# Exercise brief
Output range, inclusive: from the line containing "that form are" to the line containing "address, and the". Restate those lines from the data below word for word and only those.

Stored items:
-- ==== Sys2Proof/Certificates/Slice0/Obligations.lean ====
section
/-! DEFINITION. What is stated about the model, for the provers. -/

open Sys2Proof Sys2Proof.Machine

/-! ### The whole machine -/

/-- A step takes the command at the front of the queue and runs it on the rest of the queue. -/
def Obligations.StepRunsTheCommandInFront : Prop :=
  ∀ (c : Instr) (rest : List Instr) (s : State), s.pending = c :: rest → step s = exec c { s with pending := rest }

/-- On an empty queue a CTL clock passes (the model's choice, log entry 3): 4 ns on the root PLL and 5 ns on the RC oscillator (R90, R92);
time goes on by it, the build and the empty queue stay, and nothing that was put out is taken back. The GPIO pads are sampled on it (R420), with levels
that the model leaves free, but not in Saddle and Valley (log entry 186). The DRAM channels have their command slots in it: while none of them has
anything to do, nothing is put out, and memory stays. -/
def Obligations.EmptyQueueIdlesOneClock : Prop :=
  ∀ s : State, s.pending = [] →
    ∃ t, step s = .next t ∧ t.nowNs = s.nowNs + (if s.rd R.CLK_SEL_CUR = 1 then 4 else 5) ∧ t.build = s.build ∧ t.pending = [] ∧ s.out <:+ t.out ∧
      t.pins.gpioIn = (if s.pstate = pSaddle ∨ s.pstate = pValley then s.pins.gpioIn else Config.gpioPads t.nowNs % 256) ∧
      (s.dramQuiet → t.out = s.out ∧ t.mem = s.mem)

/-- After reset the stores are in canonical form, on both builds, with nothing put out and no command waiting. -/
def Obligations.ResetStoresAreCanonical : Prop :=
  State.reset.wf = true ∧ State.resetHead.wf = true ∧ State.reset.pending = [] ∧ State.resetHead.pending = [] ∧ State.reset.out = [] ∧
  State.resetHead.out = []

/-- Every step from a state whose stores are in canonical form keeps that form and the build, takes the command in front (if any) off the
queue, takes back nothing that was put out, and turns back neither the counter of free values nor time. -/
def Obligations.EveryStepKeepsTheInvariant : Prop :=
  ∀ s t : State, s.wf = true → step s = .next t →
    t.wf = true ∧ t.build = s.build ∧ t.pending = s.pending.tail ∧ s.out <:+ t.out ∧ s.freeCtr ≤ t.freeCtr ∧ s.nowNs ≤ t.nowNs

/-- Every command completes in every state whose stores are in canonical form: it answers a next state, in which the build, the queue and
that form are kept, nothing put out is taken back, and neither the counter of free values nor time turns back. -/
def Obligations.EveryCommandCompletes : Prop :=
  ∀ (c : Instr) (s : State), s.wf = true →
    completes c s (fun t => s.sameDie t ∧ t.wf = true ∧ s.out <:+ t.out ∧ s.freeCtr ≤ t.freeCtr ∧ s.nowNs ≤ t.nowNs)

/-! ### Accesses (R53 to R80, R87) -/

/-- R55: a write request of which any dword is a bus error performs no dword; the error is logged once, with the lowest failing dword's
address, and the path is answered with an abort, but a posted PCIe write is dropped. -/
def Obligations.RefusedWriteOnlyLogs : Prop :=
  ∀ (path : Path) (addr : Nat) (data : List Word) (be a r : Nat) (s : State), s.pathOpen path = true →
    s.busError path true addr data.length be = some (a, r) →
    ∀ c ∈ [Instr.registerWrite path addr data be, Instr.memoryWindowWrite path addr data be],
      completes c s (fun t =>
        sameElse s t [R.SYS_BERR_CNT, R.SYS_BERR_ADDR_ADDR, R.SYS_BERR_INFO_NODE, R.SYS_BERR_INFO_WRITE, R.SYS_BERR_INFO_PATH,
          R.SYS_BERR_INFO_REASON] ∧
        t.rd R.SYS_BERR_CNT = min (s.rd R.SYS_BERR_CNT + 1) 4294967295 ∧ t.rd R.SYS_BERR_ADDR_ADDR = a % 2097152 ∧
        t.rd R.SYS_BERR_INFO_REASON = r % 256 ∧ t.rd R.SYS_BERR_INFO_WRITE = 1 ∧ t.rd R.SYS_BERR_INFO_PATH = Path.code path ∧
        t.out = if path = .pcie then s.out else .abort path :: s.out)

# Solution
that form are kept, nothing put out is taken back, and neither the counter of free values nor time turns back. -/
def Obligations.EveryCommandCompletes : Prop :=
  ∀ (c : Instr) (s : State), s.wf = true →
    completes c s (fun t => s.sameDie t ∧ t.wf = true ∧ s.out <:+ t.out ∧ s.freeCtr ≤ t.freeCtr ∧ s.nowNs ≤ t.nowNs)

/-! ### Accesses (R53 to R80, R87) -/

/-- R55: a write request of which any dword is a bus error performs no dword; the error is logged once, with the lowest failing dword's
address, and the path is answered with an abort, but a posted PCIe write is dropped. -/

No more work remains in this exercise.